Agile configuration management practices
Streamlined processes and automation are the foundation of an Agile CM approach.3 Each activity (from checking in code to fixing a broken test) should be easy to perform and provide quick feedback to both the individual programmer and the entire team. Furthermore, Agile teams attempt to make these activities self-documenting. For example, an automated build need only be documented in its execution scripts. One can easily count the benefits of a collection of well-written automated build script over a manual process accompanied by a constantly out-of-date, "how-to" document created in Microsoft Word.
The practices that compose Agile CM have been identified for their usefulness in a wide variety of project environments -- whether large or small, simple or complex. I will discuss the practices themselves in this section, and apply these capabilities to the specific needs of large organizations in the following section.

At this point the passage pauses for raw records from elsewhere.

/-- The status-byte test of a read and what follows it (rules R202, R203, R283). -/
theorem readTurn_finishes {idx : BitVec 6} {k : AfterToken} {bs rest : List Byte} {ps : List Phase} {es : List LinkEvent}
    (hf : s.fault = none) (hfil : s.filler = Config.fillerBuffer) (ht : ReadTurn s.cfg s.r1 k bs ps es) (h : s.rx = bs ++ rest) :
    Finishes (act (checkR1 idx) :: tokenSeq k) s (atPhases s.seq.main ps es) := by
  cases ht with
  | refused hr hst =>
    have e := checkR1_fail (idx := idx) hr hst hf
    exact .raised (by rw [e]; rfl) (by rw [e]; rfl)
  | turn hr ht =>
    have e := checkR1_pass (idx := idx) hr
    exact .step (by rw [e]; exact hf) (by rw [e]) (by
      rw [e]; exact .step (f := waitAt (.token 0 k)) hf rfl (tokenTurn_finishes (s := waitAt (.token 0 k) s) hf hfil ht h))

/-- SectorRead (rule R204). -/
theorem sectorRead_finishes {k : AfterBlock} {m : SeqState} {index : Word32} {c : CardReply} {bs rest : List Byte} {ps : List Phase}
    {es : List LinkEvent} (hf : s.fault = none) (hm : s.seq = ⟨m, none⟩) (hfil : s.filler = Config.fillerBuffer) (hc : c.ok = true)
    (ht : ReadTurn s.cfg c.status (.block 512 k) bs ps es) (h : s.rx = c.bytes ++ (bs ++ rest)) :
    Finishes (sectorReadSeq k index) s (c.walk m 17 index ps es) := by
  have hb := readTurn_finishes (s := afterReply 17 index c (bs ++ rest) s) (idx := 17) hf hfil ht rfl
  rw [show (afterReply 17 index c (bs ++ rest) s).seq.main = m from congrArg Seq.main hm] at hb
  rw [CardReply.walk_append hc, sectorReadSeq, openedSeq, List.append_assoc]
  exact (reply_walk hf hm hc h).then hb

/-- RegRead with Shape A (rule R212). -/
theorem regReadA_finishes {k : AfterBlock} {m : SeqState} {idx : BitVec 6} {n : Nat} {c : CardReply} {bs rest : List Byte} {ps : List Phase}
    {es : List LinkEvent} (hf : s.fault = none) (hm : s.seq = ⟨m, none⟩) (hfil : s.filler = Config.fillerBuffer) (hc : c.ok = true)
    (ht : ReadTurn s.cfg c.status (.block n k) bs ps es) (h : s.rx = c.bytes ++ (bs ++ rest)) :
    Finishes (regReadSeq k idx .a n) s (c.walk m idx Config.zeroArg ps es) := by
  have hb := readTurn_finishes (s := afterReply idx Config.zeroArg c (bs ++ rest) s) (idx := idx) hf hfil ht rfl
  rw [show (afterReply idx Config.zeroArg c (bs ++ rest) s).seq.main = m from congrArg Seq.main hm] at hb
  rw [CardReply.walk_append hc, regReadSeq, openedSeq, List.append_assoc]
  · exact (reply_walk hf hm hc h).then hb
  · nofun

/-- RegRead with Shape B (rules R154, R212). -/
theorem regReadB_finishes {k : AfterBlock} {m : SeqState} {idx : BitVec 6} {n : Nat} {c : CardReply} {b : Byte} {bs rest : List Byte}
    {ps : List Phase} {es : List LinkEvent} (hf : s.fault = none) (hm : s.seq = ⟨m, none⟩) (hfil : s.filler = Config.fillerBuffer)
    (hc : c.ok = true) (ht : ReadTurn s.cfg c.status (.block n k) bs ps es) (h : s.rx = c.bytes ++ (b :: (bs ++ rest))) :
    Finishes (regReadSeq k idx .b n) s (c.walk m idx Config.zeroArg (.pExtra 0 :: ps) (receiveEvents [b] ++ es)) := by
  have hq : (afterReply idx Config.zeroArg c (b :: (bs ++ rest)) s).seq.main = m := congrArg Seq.main hm
  have hx : (afterReply idx Config.zeroArg c (b :: (bs ++ rest)) s).rx = b :: (bs ++ rest) := rfl
  have hs : secondByte (afterReply idx Config.zeroArg c (b :: (bs ++ rest)) s) =
      { afterReceive [b] (bs ++ rest) (afterReply idx Config.zeroArg c (b :: (bs ++ rest)) s) with
        r2 := b, seq := ⟨s.seq.main, some (.pExtra 0)⟩ } := by
    rw [secondByte, xchg_cons hx, reply_cons hx]; rfl
  have h2 := Walks.put (s := afterReply idx Config.zeroArg c (b :: (bs ++ rest)) s) (f := secondByte) (e := .x Config.filler b)
    (by rw [hs]; exact hf) (by rw [hs]; rfl) (by rw [hs]; rfl)
  rw [hs] at h2
  have hb := readTurn_finishes (s := { afterReceive [b] (bs ++ rest) (afterReply idx Config.zeroArg c (b :: (bs ++ rest)) s) with
    r2 := b, seq := ⟨s.seq.main, some (.pExtra 0)⟩ }) (idx := idx) hf hfil ht rfl
  have hm' : s.seq.main = m := congrArg Seq.main hm
  simp only [hm'] at hb h2
  have := (reply_walk (idx := idx) (arg := Config.zeroArg) hf hm hc h).then (h2.then hb)
  rw [CardReply.walk_append hc, regReadSeq, openedSeq, respShapeSeq, respBSeq]
  · rw [List.append_assoc] at this
    simp only [List.append_assoc]
    exact this
  · nofun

This is the oft-forgotten critical component of Agile configuration management, not because Agile teams do not use source control (they do). It's forgotten because most Agile teams assume that every project has a source control system and that every project uses it correctly. The average source control system comes with a host of goodies, such as versioning, rollback, tagging, and merge assistance. Even more important, however, source control provides a reliable place of record for all the codelines of a project team or development organization. This only happens, however, when every programmer is checking code into the system on a frequent basis. When I say this, I mean at least once a day. When this happens, a project always knows where to find the current system in its entirety. It is not scattered across several development workstations, or possibly a handful of tarballs located somewhere on a shared server. The current system (or something no more than a few hours old) is always what checks out of the source control system.
To reiterate, just because a project or organization has a source control system does not mean that that system will support an Agile CM approach. At one client where I managed several teams, the two hundred person development organization used a proprietary tool for organization-wide source control. But the system had a critical flaw: it took hours to perform a single check-in! Because of this, teams only checked in their code when they had to -- prior to releasing to production. A common source control system can be of great benefit to a large organization, as I explain later, but this is the case only when individual programmers and teams can actually check code in and out in a time-efficient manner.
I'll make one final note on source control. The team should not merely version the code that it is writing; it must also version the process (or scripts) it uses to compile and test that code. This way, if the team ever needs to roll back the code, it will also be able to roll back the build and test processes required to make that code useful and useable.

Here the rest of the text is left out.